PROBLEM STATEMENT: Please copy every line of the records below that holds the word "quotient".

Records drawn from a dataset
##############################

/-- A word of an executed major that parses as nothing is reserved (R154). -/
theorem decode_reserved_of_parse_none {k : Kind} {w nxt : Word} (ha : majorAssigned (fMaj w) = true)
    (hk : majorExecuted k w = true) (hp : parse w nxt = none) : decode k w nxt = .error .reserved := by
  simp [decode, ha, hk, hp]

/-- The register fields of a well-formed word lie in S space (R147). -/
theorem Instr.wf_scalar_spaces {k : Kind} {i : Instr} (h : i.wf k = true) :
    (∀ r ∈ i.uses.sr, sSource k r = true) ∧ ∀ r ∈ i.uses.sw, sDest k r = true := by
  simp only [Instr.wf, Bool.and_eq_true, List.all_eq_true] at h
  obtain ⟨⟨⟨hsr, hsw⟩, _⟩, _⟩ := h
  exact ⟨hsr, hsw⟩

theorem parse_of_maj_06 {w nxt : Word} (h : fMaj w = 6) : parse w nxt = parse06 w := by
  simp only [parse, h]

theorem parse_of_maj_12 {w nxt : Word} (h : fMaj w = 0x12) : parse w nxt = parse12 w := by
  simp only [parse, h]

/-- Each word of major 0x06 writes d and reads a and b (R150). -/
theorem parse06_uses {w : Word} {i : Instr} (h : parse06 w = some i) :
    i.uses.sw = [fld w 16 6] ∧ i.uses.sr = [fld w 10 6, fld w 4 6] := by
  unfold parse06 at h
  split at h
  case h_8 => cases h
  all_goals
    cases h
    exact ⟨rfl, rfl⟩

theorem parse06_eq_none {w : Word} (h : 7 ≤ (fld w 0 4).toNat) : parse06 w = none := by
  unfold parse06
  split
  case h_8 => rfl
  all_goals omega

theorem parse12_eq_none {w : Word} (h : fld w 20 2 = 3#2) : parse12 w = none := by
  simp [parse12, h]

end Sys2Proof
end

section
/-! The values of the multiply and divide words, by the integers that their operands stand for (R167). -/

namespace Sys2Proof.Machine

theorem mul_eq_ofNat (x y : Dword) : x * y = BitVec.ofNat 64 (x.toNat * y.toNat) := by
  rw [BitVec.ofNat_mul, BitVec.ofNat_toNat, BitVec.ofNat_toNat, BitVec.setWidth_eq, BitVec.setWidth_eq]

/-- The upper half of a 128-bit number is its quotient by 2^64, rounded down. -/
theorem upperHalf_ofInt (z : Int) : ((BitVec.ofInt 128 z) >>> 64).setWidth 64 = BitVec.ofInt 64 (z / 2 ^ 64) := by
  apply BitVec.eq_of_toNat_eq
  simp only [BitVec.toNat_setWidth, BitVec.toNat_ushiftRight, BitVec.toNat_ofInt, Nat.shiftRight_eq_div_pow]
  omega

theorem mulh_eq_ofInt (x y : Dword) :
    ((x.signExtend 128 * y.signExtend 128) >>> 64).setWidth 64 = BitVec.ofInt 64 (x.toInt * y.toInt / 2 ^ 64) := by
  have hp : x.signExtend 128 * y.signExtend 128 = BitVec.ofInt 128 (x.toInt * y.toInt) := (BitVec.ofInt_mul ..).symm
  rw [hp, upperHalf_ofInt]

theorem mulhu_eq_ofNat (x y : Dword) :
    ((x.setWidth 128 * y.setWidth 128) >>> 64).setWidth 64 = BitVec.ofNat 64 (x.toNat * y.toNat / 2 ^ 64) := by
  have hp : x.setWidth 128 * y.setWidth 128 = BitVec.ofInt 128 (x.toNat * y.toNat : Nat) := by
    rw [BitVec.ofInt_natCast, BitVec.ofNat_mul, BitVec.ofNat_toNat, BitVec.ofNat_toNat]
  rw [hp, upperHalf_ofInt, ← BitVec.ofInt_natCast]
  rfl

/-! ### A divisor of 0 (R100) -/

theorem divS_zero (x : Dword) : divS x 0#64 = 0xFFFFFFFFFFFFFFFF#64 := if_pos rfl

theorem divU_zero (x : Dword) : divU x 0#64 = 0xFFFFFFFFFFFFFFFF#64 := if_pos rfl

theorem remS_zero (x : Dword) : remS x 0#64 = x := if_pos rfl

theorem remU_zero (x : Dword) : remU x 0#64 = x := if_pos rfl

/-! ### Any other divisor -/

theorem divS_of_ne {x y : Dword} (h : y ≠ 0#64) : divS x y = BitVec.ofInt 64 (x.toInt.tdiv y.toInt) := if_neg h

theorem divU_of_ne {x y : Dword} (h : y ≠ 0#64) : divU x y = BitVec.ofNat 64 (x.toNat / y.toNat) := if_neg h

/-- The remainder is what the truncated quotient leaves of the dividend. -/
theorem remS_of_ne {x y : Dword} (h : y ≠ 0#64) :
    remS x y = BitVec.ofInt 64 (x.toInt - y.toInt * x.toInt.tdiv y.toInt) := by
  rw [← Int.tmod_def]
  exact if_neg h

theorem remU_of_ne {x y : Dword} (h : y ≠ 0#64) : remU x y = BitVec.ofNat 64 (x.toNat % y.toNat) := if_neg h

/-! ### The overflowing quotient (R100) -/

theorem ne_zero_of_toInt_eq_neg_one {y : Dword} (h : y.toInt = -1) : y ≠ 0#64 := by
  rintro rfl
  cases h

theorem divS_overflow {x y : Dword} (hx : x.toInt = -2 ^ 63) (hy : y.toInt = -1) : divS x y = 0x8000000000000000#64 := by
  rw [divS_of_ne (ne_zero_of_toInt_eq_neg_one hy), hx, hy]
  rfl

theorem remS_overflow {x y : Dword} (hx : x.toInt = -2 ^ 63) (hy : y.toInt = -1) : remS x y = 0#64 := by
  rw [remS_of_ne (ne_zero_of_toInt_eq_neg_one hy), hx, hy]
  rfl

/-! ### The words of major 0x06 -/

/-- A word of two sources whose function gives `z` on the values that it reads. -/
theorem scalar2_gives_value {s : State} {c : Ctx} {j : Instr} {d a b : Reg} {f : Dword → Dword → Dword} {z : Dword}
    (h : s.issuing c) (he : exec j s = scalar2 f d a b s) (hf : f (c.rdS s.issue a) (c.rdS s.issue b) = z) :
    s.givesScalar c j 1 d z (s.here c).cf :=
  hf ▸ scalar2_gives h he

/-- Settles O2: each word is a two-source word whose function has the value stated, and what the decoder accepts of major
0x06 is well formed. -/
theorem scalarMultiplyDivide : Obligations.ScalarMultiplyDivide := by
  refine ⟨fun s c d a b h => ?_, fun w nxt hm => ⟨fun hf => ?_, fun i hi => ?_⟩⟩
  · intro x y k
    refine ⟨scalar2_gives_value h exec_mul (mul_eq_ofNat x y), scalar2_gives_value h exec_mulh (mulh_eq_ofInt x y),
      scalar2_gives_value h exec_mulhu (mulhu_eq_ofNat x y), fun h0 => ?_, fun hx hy => ?_, fun h0 => ?_⟩
    · have hb : c.rdS s.issue b = 0#64 := h0
      exact ⟨scalar2_gives_value h exec_div (hb ▸ divS_zero x), scalar2_gives_value h exec_divu (hb ▸ divU_zero x),
        scalar2_gives_value h exec_rem (hb ▸ remS_zero x), scalar2_gives_value h exec_remu (hb ▸ remU_zero x)⟩
    · exact ⟨scalar2_gives_value h exec_div (divS_overflow hx hy), scalar2_gives_value h exec_rem (remS_overflow hx hy)⟩
    · exact ⟨scalar2_gives_value h exec_div (divS_of_ne h0), scalar2_gives_value h exec_divu (divU_of_ne h0),
        scalar2_gives_value h exec_rem (remS_of_ne h0), scalar2_gives_value h exec_remu (remU_of_ne h0)⟩
  · exact decode_reserved_of_parse_none (by rw [hm]; rfl) (by simp [majorExecuted, hm])
      ((parse_of_maj_06 hm).trans (parse06_eq_none hf))
  · obtain ⟨hp, hw⟩ := parse_and_wf_of_decode hi
    obtain ⟨hsw, hsr⟩ := parse06_uses ((parse_of_maj_06 hm).symm.trans hp)
    obtain ⟨hsource, hdest⟩ := Instr.wf_scalar_spaces hw
    rw [hsr] at hsource
    rw [hsw] at hdest
    exact ⟨hsw, hsr, hdest _ (by simp), hsource _ (by simp), hsource _ (by simp)⟩

end Sys2Proof.Machine
end

section
/-! SEL (R170). -/

namespace Sys2Proof.Machine

/-- SEL writes the source that its test chooses. -/
theorem sel_gives {s : State} {c : Ctx} {d a b : Reg} {q : BitVec 4} (h : s.issuing c) :
    s.givesScalar c (.sel d a b q) 1 d
      (if c.rdS s.issue (q.setWidth 6) ≠ 0#64 then c.rdS s.issue a else c.rdS s.issue b) (s.here c).cf :=
  State.givesScalar_of h exec_sel (Ctx.wrS_result ..)

/-- Settles O4: the two outcomes of SEL's test. -/
theorem selectRule : Obligations.SelectRule := by
  intro s c d a b q h x
  have hx : x = c.rdS s.issue (q.setWidth 6) := by rw [← BitVec.ofNat_toNat]
  have hg := sel_gives (d := d) (a := a) (b := b) (q := q) h
  rw [← hx] at hg
  exact ⟨fun h1 => by rwa [if_pos h1] at hg, fun h0 => by rwa [if_neg (not_not_intro h0)] at hg⟩

end Sys2Proof.Machine
end

section
/-! The conditional branches (R173, R174). -/

namespace Sys2Proof.Machine

variable {s : State} {c : Ctx} {j : Instr} {p : Prop} [Decidable p] {t : Int}

/-- A branch whose condition holds, to a packet of the code, moves the path there and changes nothing else; one whose
condition fails changes nothing. -/
theorem branchIf_tests (h : s.issuing c) (he : exec j s = .next (if p then s.branchTo t else s)) :
    (p → 0 ≤ t → t < codePackets (s.code s.unit) → s.givesPath c j { s.here c with pc := 4 * t.toNat, mstep := none }) ∧
      (¬ p → exec j s = .next s) := by
  refine ⟨fun hp h0 h1 => ⟨c.undo, ?_⟩, fun hp => ?_⟩
  · rw [he, if_pos hp, State.branchTo_in h h0 h1]
  · rw [he, if_neg hp]
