-- ==== Sys2Proof/Machine/State.lean ====
section
/-! DEFINITION. The state of the machine (R20 to R36), the reasons a step can stop, and the state after RESET. -/

namespace Sys2Proof.Machine

/-- The run states (R32). -/
inductive RunState where
  | running
  | paused
  | halted
  deriving DecidableEq, Repr

/-- The fault codes of the latch `FAULT` (R33, R204). -/
inductive FaultCode where
  /-- Code 0: no fault latched. -/
  | none
  /-- Code 1: a call with a full stack (R209). -/
  | stackOverflow
  /-- Code 2: a return with an empty stack (R210). -/
  | stackUnderflow
  /-- Code 3: a word that matches no instruction, under the policy `fatal` (R212). -/
  | unimplementedOpcode
  /-- Code 4: a fetch that leaves memory (R206). -/
  | fetchOutOfRange
  /-- Code 5: a data access that leaves memory (R207). -/
  | dataOutOfRange
  /-- Code 6: a key index above 15 (R208). -/
  | keyIndexOutOfRange
  deriving DecidableEq, Repr

/-- Memory: the cells whose byte differs from the contents after reset, addresses strictly rising. -/
abbrev Memory := List Host.Cell

/-- The state of the core. -/
structure State where
  /-- `V[0]` to `V[15]` (R20). -/
  v : Vector Byte 16
  /-- `I`, the index register (R26). -/
  i : Word
  /-- `PC`, the program counter (R24). -/
  pc : Word
  /-- `SP`, how many entries of the call stack are valid (R27). -/
  sp : Nat
  /-- `STK`, the call stack (R27). -/
  stk : Vector Word Config.stackCapacity
  /-- `DT`, the delay timer (R28). -/
  dt : Byte
  /-- `ST`, the sound timer (R28). -/
  st : Byte
  /-- `KEYS`: bit `k` is key `k`, 1 for pressed (R29). -/
  keys : Word
  /-- `DISP`: one entry per row, bit `x` of row `y` is the cell `DISP[y][x]` (R30). -/
  disp : Vector (BitVec Config.dispW) Config.dispH
  /-- `MEM` (R31, R60). -/
  mem : Memory
  /-- `RUN_STATE` (R32). -/
  runState : RunState
  /-- `FAULT` (R33). -/
  fault : FaultCode
  /-- `FAULT_PC` (R33). -/
  faultPc : Word
  /-- `FAULT_WORD` (R33). -/
  faultWord : Word
  /-- The MODEL's own: the byte given with the `STEP(rnd)` under way (R41); `none` between events. Log entry 8. -/
  rndIn : Option Byte
  /-- The MODEL's own: how many free random bytes have been drawn (R131). Log entry 8. -/
  draws : Nat
  deriving DecidableEq, Repr

/-- The reasons a step could stop with no next state. There are none: every fault of the spec is LATCHED, its effect
on the state is given (R205), and so it is a next state (log entry 1). -/
inductive Fault where
  deriving DecidableEq, Repr

/-- The reasons a step could be refused. -/
inductive Refusal where
  /-- An instruction without a meaning. Raised by no arm of `exec`: every row of the opcode map has its meaning. Safe. -/
  | notModelled (mnemonic : String)
  deriving DecidableEq, Repr

/-- What an instruction's meaning answers. -/
abbrev Result := Host.Outcome State Fault Refusal

/-- The state after RESET (R36, R240, R241): memory lists nothing, so it reads as the font and zeros
(`Memory.resetByte`); the run state is Paused (the spec's decision D20, log entry 10). The last two fields are the
MODEL's own (log entry 8). -/
def State.reset : State where
  v := Vector.replicate 16 0
  i := 0
  pc := 0x200
  sp := 0
  stk := Vector.replicate Config.stackCapacity 0
  dt := 0
  st := 0
  keys := 0
  disp := Vector.replicate Config.dispH 0
  mem := []
  runState := .paused
  fault := .none
  faultPc := 0
  faultWord := 0
  rndIn := none
  draws := 0

end Sys2Proof.Machine
end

##############################

TASK SOLUTION:
/-- The upper half of a 128-bit number is its quotient by 2^64, rounded down. -/
/-- The remainder is what the truncated quotient leaves of the dividend. -/
/-! ### The overflowing quotient (R100) -/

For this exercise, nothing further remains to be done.